DATA FOR ANALYSIS:
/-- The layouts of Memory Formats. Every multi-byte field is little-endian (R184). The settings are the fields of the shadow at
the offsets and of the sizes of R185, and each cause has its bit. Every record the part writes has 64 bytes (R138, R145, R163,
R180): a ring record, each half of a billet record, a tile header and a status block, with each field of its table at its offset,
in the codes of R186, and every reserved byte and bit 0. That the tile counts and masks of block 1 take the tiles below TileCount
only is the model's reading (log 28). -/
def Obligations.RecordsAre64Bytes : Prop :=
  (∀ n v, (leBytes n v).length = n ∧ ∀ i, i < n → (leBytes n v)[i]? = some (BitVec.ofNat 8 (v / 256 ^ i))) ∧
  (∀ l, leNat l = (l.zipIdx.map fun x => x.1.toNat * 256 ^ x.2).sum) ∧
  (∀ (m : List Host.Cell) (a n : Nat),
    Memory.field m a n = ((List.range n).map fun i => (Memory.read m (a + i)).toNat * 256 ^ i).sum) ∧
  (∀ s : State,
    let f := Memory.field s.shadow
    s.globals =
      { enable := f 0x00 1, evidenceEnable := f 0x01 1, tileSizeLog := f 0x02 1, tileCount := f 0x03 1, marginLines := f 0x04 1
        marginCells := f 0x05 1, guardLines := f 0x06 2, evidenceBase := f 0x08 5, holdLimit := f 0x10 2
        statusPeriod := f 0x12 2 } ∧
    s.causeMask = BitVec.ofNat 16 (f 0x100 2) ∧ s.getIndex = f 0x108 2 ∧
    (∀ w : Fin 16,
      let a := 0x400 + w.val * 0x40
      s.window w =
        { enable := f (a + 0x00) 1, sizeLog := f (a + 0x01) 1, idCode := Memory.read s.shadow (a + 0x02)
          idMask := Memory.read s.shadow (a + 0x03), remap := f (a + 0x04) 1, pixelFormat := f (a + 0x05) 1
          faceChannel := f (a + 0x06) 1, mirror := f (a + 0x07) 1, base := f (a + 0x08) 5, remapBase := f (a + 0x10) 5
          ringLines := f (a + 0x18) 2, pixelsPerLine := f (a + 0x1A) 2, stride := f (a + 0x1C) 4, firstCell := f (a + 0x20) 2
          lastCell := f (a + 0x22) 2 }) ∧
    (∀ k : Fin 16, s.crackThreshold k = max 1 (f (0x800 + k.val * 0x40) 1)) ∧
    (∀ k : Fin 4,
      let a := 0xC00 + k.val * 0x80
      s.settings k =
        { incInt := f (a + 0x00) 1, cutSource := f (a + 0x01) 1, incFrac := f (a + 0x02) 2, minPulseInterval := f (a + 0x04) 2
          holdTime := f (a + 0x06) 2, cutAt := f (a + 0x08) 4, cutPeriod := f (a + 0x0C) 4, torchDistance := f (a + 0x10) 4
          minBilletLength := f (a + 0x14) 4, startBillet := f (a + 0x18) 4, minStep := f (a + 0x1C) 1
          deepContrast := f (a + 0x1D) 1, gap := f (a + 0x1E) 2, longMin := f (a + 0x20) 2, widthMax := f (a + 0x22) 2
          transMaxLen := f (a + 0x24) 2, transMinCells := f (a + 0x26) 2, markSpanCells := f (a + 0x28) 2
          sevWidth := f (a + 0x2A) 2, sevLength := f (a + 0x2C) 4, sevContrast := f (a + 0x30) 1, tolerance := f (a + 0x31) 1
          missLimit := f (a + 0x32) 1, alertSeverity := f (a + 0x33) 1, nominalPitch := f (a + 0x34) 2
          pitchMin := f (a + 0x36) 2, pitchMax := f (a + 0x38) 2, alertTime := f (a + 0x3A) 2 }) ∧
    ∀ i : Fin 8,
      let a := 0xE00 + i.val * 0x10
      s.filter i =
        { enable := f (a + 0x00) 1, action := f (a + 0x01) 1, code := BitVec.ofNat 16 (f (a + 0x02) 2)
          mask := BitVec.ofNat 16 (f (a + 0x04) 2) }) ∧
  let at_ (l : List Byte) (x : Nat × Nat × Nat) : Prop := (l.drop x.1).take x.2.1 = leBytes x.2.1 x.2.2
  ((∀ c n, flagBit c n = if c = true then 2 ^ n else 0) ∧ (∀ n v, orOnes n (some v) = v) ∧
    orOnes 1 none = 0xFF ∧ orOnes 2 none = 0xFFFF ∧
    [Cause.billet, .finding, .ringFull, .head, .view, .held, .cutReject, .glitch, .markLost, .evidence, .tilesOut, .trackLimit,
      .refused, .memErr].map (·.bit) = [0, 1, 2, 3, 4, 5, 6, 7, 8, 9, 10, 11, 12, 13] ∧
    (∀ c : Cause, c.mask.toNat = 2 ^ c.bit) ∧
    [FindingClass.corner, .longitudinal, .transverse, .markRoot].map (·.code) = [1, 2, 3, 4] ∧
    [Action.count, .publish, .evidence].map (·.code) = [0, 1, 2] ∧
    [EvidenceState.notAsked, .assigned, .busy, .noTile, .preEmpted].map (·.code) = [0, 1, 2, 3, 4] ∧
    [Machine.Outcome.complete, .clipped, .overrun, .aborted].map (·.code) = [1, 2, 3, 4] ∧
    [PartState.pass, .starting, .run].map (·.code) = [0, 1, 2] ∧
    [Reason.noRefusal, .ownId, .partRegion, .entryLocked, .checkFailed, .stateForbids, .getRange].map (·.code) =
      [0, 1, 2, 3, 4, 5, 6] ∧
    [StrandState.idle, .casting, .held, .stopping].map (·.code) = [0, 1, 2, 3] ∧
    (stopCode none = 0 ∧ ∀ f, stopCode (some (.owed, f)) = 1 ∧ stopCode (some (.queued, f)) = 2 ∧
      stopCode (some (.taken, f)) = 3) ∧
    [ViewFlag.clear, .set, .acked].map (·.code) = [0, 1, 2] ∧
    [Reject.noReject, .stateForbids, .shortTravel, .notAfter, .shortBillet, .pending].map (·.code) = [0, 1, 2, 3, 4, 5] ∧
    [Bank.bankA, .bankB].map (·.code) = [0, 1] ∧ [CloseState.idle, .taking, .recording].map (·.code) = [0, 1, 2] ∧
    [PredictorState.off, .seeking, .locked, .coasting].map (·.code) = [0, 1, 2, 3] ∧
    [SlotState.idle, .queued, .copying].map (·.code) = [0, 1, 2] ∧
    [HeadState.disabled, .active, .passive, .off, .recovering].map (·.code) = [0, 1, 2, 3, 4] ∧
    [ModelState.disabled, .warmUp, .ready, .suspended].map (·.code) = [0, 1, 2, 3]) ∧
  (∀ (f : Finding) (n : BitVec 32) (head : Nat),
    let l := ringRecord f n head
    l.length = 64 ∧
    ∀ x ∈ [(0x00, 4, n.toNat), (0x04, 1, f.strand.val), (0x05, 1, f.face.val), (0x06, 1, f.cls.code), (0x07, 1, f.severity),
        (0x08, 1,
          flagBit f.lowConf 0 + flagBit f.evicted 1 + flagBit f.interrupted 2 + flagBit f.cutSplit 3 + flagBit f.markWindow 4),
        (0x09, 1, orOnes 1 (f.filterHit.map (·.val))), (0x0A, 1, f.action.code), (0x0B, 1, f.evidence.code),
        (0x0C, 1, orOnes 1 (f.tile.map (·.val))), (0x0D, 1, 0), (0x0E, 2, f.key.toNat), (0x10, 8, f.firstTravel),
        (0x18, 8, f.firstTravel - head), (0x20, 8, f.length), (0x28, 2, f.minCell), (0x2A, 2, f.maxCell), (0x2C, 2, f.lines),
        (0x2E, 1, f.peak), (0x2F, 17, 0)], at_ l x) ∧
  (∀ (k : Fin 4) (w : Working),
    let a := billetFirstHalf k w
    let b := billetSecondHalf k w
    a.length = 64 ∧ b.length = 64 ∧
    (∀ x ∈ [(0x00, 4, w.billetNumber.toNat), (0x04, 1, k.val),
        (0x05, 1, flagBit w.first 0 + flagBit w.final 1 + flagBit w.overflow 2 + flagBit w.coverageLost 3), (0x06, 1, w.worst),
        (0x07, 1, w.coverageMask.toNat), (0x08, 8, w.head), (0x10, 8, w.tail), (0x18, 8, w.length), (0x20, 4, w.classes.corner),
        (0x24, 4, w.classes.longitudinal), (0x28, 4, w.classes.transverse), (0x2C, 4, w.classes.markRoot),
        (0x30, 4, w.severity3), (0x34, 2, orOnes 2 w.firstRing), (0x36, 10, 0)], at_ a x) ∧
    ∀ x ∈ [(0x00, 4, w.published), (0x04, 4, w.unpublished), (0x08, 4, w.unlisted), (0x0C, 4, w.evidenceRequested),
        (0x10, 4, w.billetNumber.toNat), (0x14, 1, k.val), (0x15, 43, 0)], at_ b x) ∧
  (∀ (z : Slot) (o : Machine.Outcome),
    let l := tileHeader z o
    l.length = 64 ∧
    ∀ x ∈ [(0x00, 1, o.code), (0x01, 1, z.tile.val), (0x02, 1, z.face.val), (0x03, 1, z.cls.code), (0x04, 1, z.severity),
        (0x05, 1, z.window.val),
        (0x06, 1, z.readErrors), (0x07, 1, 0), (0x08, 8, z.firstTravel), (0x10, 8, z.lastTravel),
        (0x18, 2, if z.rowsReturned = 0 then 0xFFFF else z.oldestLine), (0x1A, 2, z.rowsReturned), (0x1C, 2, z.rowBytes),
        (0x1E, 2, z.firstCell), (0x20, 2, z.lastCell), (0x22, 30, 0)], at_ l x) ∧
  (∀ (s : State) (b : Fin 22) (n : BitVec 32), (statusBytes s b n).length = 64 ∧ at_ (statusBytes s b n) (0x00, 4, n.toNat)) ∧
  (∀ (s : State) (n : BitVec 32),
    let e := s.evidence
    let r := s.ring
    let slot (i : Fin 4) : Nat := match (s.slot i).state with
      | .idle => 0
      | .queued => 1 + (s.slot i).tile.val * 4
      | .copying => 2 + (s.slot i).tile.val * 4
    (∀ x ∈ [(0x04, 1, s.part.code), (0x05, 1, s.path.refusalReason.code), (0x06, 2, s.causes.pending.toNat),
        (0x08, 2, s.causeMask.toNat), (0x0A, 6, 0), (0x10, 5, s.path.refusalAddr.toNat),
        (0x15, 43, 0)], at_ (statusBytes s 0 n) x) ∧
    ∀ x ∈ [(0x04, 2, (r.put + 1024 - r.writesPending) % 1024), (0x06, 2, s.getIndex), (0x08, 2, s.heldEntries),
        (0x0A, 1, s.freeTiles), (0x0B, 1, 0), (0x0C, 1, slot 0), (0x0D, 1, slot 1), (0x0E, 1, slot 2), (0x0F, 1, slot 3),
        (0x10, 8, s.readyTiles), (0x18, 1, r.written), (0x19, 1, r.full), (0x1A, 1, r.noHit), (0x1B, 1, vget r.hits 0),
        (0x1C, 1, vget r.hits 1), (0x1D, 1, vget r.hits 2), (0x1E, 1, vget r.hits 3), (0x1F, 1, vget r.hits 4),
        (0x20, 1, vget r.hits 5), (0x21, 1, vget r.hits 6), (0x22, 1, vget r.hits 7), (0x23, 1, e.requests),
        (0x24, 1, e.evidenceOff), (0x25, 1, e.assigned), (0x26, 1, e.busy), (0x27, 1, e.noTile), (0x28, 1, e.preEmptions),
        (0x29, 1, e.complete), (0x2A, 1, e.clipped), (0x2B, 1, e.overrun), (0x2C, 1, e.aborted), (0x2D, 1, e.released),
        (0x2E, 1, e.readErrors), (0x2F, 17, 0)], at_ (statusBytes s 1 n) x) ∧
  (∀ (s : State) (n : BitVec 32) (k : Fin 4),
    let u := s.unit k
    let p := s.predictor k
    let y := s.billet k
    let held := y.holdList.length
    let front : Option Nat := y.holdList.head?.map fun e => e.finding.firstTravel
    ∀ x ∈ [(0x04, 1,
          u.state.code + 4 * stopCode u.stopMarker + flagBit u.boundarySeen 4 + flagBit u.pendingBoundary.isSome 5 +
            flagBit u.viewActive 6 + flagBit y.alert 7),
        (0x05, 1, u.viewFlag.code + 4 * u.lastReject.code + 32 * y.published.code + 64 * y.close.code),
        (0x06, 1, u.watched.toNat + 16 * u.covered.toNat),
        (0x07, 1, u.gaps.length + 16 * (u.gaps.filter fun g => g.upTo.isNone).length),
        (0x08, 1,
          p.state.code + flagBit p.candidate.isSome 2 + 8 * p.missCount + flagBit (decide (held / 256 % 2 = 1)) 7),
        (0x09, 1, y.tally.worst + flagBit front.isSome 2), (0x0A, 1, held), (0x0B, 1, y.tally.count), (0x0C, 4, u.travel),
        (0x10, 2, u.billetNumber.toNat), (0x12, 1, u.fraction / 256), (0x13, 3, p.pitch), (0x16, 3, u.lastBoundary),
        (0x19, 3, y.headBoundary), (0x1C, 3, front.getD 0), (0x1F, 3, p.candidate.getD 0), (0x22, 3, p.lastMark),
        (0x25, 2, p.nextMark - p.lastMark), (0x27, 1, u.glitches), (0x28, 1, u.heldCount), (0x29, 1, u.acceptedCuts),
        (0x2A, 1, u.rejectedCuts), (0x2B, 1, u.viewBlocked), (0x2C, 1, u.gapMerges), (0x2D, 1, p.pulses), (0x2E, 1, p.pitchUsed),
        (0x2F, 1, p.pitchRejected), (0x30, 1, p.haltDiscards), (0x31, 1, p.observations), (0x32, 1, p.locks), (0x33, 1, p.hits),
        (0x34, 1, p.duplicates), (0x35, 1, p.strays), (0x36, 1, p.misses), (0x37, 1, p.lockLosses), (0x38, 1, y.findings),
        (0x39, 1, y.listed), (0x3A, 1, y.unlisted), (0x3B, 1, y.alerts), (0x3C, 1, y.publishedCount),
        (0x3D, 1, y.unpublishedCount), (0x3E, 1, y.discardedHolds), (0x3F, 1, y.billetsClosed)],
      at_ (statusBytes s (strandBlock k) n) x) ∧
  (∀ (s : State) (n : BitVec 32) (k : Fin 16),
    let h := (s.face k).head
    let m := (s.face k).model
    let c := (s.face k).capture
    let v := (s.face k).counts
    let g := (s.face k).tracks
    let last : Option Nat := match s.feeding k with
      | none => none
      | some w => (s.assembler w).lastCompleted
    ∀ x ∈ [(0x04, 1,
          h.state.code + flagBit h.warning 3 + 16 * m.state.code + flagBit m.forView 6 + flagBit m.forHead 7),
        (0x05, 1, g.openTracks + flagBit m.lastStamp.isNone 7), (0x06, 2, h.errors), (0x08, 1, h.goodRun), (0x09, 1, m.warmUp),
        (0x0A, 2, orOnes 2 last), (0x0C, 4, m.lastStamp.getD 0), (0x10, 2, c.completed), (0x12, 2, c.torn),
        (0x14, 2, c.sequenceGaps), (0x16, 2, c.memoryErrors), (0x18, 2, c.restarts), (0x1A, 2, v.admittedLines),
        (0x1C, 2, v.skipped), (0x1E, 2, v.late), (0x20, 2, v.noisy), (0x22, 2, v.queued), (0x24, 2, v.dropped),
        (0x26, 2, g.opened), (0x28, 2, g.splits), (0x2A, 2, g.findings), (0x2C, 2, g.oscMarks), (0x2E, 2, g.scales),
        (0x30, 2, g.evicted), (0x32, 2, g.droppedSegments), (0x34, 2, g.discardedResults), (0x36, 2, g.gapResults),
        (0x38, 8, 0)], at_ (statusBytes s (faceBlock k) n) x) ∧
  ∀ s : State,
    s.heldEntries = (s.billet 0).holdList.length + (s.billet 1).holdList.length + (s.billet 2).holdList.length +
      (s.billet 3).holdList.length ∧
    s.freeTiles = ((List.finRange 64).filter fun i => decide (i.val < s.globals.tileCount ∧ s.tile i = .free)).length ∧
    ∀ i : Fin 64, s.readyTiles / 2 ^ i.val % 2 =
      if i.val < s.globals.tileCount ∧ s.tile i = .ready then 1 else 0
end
---
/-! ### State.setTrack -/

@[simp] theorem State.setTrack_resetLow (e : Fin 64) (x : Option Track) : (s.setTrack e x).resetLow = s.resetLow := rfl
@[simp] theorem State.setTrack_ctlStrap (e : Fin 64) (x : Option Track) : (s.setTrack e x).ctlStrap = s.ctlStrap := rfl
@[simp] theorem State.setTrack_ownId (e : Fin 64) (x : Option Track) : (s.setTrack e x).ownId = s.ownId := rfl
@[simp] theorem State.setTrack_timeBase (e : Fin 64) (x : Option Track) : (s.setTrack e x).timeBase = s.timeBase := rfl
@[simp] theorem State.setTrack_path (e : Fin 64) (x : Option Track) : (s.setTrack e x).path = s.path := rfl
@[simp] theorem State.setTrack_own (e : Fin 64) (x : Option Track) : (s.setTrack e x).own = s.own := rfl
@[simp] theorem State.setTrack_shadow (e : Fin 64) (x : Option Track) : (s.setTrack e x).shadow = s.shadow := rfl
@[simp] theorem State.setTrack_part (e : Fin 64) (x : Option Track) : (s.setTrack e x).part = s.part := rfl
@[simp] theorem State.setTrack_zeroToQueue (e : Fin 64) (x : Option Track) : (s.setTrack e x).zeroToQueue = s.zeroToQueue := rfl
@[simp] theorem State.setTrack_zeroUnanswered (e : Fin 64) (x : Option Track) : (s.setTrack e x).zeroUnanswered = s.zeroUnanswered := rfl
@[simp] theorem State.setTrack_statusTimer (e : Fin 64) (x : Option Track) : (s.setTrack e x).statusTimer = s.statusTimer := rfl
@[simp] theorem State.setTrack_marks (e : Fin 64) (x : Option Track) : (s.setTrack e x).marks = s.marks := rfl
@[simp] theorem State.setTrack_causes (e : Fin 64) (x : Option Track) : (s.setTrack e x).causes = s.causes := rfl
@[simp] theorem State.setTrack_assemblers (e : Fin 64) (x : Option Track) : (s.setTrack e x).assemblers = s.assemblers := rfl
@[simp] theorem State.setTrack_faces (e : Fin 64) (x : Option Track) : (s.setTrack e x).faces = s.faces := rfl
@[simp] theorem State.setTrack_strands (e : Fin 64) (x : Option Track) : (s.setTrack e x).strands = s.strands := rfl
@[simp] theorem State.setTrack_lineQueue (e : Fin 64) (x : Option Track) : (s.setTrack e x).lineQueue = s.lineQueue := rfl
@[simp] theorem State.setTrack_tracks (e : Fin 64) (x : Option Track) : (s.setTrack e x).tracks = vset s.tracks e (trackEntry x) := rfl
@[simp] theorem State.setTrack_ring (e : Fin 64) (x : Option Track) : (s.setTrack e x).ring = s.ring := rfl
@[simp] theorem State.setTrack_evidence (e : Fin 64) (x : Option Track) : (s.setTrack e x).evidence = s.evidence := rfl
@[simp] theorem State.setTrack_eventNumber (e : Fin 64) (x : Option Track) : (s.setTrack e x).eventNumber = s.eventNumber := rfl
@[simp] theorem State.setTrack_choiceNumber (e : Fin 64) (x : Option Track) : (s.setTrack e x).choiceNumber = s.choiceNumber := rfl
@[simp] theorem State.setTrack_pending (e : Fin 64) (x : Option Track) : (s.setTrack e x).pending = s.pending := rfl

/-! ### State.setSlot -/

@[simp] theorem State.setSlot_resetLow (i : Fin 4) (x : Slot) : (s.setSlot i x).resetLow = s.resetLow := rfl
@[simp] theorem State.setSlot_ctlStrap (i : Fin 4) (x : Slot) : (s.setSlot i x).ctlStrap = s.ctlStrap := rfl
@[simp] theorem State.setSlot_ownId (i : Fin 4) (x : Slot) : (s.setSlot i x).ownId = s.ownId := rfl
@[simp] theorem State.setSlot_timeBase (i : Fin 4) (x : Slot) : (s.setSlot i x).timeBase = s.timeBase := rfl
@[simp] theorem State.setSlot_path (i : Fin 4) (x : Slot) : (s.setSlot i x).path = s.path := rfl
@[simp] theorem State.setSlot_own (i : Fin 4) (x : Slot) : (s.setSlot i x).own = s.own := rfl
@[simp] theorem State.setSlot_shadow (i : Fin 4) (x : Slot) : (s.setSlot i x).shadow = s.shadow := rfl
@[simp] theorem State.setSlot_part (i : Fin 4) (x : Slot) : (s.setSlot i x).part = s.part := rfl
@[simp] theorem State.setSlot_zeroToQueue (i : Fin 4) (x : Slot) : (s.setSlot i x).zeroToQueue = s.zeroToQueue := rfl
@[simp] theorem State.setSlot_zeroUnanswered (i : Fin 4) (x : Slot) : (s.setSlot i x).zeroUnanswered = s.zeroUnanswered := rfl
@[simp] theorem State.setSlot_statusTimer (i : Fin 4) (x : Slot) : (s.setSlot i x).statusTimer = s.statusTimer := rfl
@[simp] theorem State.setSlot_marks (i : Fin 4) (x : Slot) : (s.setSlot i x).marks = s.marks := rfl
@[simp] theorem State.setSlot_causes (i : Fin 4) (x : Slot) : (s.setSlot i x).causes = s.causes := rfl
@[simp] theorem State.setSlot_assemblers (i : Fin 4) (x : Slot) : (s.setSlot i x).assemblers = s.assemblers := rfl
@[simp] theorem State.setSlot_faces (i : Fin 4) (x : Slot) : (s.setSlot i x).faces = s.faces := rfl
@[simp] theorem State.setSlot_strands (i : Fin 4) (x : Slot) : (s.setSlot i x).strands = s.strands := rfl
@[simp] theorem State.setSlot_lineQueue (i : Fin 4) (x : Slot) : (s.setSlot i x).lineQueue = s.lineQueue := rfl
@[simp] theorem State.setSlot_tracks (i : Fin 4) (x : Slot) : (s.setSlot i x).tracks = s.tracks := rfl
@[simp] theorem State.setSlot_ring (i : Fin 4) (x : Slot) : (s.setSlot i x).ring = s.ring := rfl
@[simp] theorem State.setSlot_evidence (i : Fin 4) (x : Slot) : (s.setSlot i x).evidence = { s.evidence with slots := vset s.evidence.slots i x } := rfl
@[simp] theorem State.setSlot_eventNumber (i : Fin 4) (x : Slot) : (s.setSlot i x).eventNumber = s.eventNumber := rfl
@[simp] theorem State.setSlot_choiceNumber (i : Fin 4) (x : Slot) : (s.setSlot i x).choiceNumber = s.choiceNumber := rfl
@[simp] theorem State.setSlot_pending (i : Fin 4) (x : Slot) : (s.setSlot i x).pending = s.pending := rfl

WORK ORDER: Print, from the entries above, the line with "(0x0C, 1, orOnes", the line with "(0x05, 1, flagBit" and all lines between them, exactly and with nothing else.

RESPONSE TO THIS EXERCISE:
        (0x0C, 1, orOnes 1 (f.tile.map (·.val))), (0x0D, 1, 0), (0x0E, 2, f.key.toNat), (0x10, 8, f.firstTravel),
        (0x18, 8, f.firstTravel - head), (0x20, 8, f.length), (0x28, 2, f.minCell), (0x2A, 2, f.maxCell), (0x2C, 2, f.lines),
        (0x2E, 1, f.peak), (0x2F, 17, 0)], at_ l x) ∧
  (∀ (k : Fin 4) (w : Working),
    let a := billetFirstHalf k w
    let b := billetSecondHalf k w
    a.length = 64 ∧ b.length = 64 ∧
    (∀ x ∈ [(0x00, 4, w.billetNumber.toNat), (0x04, 1, k.val),
        (0x05, 1, flagBit w.first 0 + flagBit w.final 1 + flagBit w.overflow 2 + flagBit w.coverageLost 3), (0x06, 1, w.worst),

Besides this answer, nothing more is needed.